_Excerpted data_:

-.-.-

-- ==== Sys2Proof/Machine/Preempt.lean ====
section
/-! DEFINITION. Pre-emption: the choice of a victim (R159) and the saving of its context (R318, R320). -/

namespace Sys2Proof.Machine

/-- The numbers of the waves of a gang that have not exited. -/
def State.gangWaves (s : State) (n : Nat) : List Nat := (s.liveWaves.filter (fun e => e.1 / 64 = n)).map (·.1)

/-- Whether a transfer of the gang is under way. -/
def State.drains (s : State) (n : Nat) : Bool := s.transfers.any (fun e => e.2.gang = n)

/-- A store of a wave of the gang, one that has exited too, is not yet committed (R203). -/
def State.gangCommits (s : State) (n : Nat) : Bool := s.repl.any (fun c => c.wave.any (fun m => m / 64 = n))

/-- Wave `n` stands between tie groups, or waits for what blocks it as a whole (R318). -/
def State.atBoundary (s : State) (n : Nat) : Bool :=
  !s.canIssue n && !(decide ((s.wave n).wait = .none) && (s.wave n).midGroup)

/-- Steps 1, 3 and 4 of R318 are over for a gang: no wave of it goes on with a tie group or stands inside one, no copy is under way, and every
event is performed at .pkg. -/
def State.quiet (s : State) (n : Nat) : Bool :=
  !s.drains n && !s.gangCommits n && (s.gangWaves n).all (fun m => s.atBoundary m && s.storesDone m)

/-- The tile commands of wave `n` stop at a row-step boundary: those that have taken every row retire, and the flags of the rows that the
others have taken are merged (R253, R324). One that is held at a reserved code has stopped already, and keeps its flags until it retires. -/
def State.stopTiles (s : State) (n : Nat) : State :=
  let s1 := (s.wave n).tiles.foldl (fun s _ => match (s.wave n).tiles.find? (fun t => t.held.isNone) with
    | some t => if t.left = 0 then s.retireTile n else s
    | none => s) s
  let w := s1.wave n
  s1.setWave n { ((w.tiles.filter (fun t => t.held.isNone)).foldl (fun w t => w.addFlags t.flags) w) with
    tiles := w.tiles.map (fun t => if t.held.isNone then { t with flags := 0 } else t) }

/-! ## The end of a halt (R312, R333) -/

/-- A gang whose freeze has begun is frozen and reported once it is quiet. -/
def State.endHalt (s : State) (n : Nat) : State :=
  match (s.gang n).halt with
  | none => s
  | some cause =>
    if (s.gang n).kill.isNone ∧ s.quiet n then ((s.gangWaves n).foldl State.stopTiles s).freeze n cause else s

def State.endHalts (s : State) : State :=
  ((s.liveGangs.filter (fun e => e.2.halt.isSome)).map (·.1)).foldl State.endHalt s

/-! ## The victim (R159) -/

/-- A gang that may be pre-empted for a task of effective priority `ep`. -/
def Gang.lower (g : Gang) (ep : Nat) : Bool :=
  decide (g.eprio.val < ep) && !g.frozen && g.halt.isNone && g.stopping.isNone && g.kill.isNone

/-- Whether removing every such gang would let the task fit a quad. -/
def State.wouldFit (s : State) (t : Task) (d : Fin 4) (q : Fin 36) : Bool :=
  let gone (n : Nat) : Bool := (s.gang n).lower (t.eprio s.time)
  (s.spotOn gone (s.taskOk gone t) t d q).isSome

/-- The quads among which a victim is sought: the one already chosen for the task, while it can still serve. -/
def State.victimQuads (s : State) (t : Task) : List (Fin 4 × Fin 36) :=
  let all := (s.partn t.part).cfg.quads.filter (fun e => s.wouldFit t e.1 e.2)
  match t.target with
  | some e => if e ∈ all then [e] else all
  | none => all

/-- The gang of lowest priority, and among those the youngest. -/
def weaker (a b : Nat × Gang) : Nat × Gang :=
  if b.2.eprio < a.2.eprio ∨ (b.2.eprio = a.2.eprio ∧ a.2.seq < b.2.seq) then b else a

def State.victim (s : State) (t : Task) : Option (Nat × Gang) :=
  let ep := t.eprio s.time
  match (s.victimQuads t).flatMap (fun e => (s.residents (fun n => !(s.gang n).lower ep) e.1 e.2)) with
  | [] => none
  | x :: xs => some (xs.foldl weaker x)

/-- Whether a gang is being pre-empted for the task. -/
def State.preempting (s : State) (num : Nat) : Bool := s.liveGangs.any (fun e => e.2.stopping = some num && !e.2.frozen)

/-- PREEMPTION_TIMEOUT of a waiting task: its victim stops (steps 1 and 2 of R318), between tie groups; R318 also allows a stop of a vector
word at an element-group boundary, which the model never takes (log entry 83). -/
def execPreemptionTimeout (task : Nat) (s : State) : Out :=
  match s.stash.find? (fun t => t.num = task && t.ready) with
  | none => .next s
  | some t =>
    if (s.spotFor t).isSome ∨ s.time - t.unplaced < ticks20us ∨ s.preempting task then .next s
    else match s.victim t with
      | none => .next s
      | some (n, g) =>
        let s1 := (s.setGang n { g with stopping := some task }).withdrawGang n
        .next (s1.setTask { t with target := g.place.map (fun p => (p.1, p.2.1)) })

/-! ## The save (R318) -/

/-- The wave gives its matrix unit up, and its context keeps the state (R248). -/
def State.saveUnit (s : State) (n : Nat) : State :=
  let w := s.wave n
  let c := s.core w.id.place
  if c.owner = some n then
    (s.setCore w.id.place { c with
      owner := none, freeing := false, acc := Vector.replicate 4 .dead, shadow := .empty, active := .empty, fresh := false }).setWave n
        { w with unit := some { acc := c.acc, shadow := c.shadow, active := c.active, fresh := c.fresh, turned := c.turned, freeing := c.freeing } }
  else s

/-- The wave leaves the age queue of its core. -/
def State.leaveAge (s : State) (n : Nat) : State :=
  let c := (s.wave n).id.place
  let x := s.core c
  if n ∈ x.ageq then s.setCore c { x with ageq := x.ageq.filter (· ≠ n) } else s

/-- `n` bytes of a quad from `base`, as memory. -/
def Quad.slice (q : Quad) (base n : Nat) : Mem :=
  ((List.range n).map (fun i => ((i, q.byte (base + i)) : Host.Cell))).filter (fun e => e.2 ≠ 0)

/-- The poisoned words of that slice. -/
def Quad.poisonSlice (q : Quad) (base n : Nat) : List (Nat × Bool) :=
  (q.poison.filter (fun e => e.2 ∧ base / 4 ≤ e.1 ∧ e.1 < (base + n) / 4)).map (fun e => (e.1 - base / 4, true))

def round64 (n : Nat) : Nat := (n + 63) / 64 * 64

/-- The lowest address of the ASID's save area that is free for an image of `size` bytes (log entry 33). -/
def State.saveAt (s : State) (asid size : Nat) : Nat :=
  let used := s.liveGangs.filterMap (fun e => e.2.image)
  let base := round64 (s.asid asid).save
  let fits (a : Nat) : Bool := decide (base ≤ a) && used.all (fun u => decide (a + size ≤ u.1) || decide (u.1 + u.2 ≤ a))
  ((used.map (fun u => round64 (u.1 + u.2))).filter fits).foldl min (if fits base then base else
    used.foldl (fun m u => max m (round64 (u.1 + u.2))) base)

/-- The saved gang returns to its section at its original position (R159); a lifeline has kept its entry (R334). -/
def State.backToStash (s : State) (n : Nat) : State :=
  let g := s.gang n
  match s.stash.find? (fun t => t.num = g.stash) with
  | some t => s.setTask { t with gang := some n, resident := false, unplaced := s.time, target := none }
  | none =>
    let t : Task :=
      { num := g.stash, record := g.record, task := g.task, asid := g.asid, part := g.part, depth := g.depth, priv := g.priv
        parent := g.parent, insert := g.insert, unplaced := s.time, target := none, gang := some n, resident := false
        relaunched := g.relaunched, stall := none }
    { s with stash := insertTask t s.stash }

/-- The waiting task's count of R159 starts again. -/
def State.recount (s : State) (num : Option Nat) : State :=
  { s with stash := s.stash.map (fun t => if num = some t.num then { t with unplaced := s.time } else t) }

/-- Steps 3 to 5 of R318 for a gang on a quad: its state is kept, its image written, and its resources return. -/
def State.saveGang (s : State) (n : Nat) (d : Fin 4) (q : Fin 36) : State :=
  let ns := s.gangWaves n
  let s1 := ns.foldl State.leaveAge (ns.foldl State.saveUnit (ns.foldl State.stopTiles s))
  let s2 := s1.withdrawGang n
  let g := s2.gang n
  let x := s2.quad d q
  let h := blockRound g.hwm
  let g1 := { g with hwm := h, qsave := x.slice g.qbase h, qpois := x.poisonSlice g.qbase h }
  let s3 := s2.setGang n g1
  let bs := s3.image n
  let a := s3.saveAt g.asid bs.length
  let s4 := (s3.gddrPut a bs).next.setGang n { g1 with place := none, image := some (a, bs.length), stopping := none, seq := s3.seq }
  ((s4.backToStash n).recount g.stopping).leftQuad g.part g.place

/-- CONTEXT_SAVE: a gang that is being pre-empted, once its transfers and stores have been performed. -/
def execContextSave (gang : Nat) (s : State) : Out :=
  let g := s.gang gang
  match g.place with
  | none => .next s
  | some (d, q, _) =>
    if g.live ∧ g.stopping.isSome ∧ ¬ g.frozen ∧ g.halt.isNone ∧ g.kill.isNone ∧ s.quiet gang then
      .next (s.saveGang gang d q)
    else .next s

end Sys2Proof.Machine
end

-.-.-

_Task objective_:
Restate the data word for word. Begin at its first line, end at the line that contains "not exited. -/", and include both.

_Answer box_:
-- ==== Sys2Proof/Machine/Preempt.lean ====
section
/-! DEFINITION. Pre-emption: the choice of a victim (R159) and the saving of its context (R318, R320). -/

namespace Sys2Proof.Machine

/-- The numbers of the waves of a gang that have not exited. -/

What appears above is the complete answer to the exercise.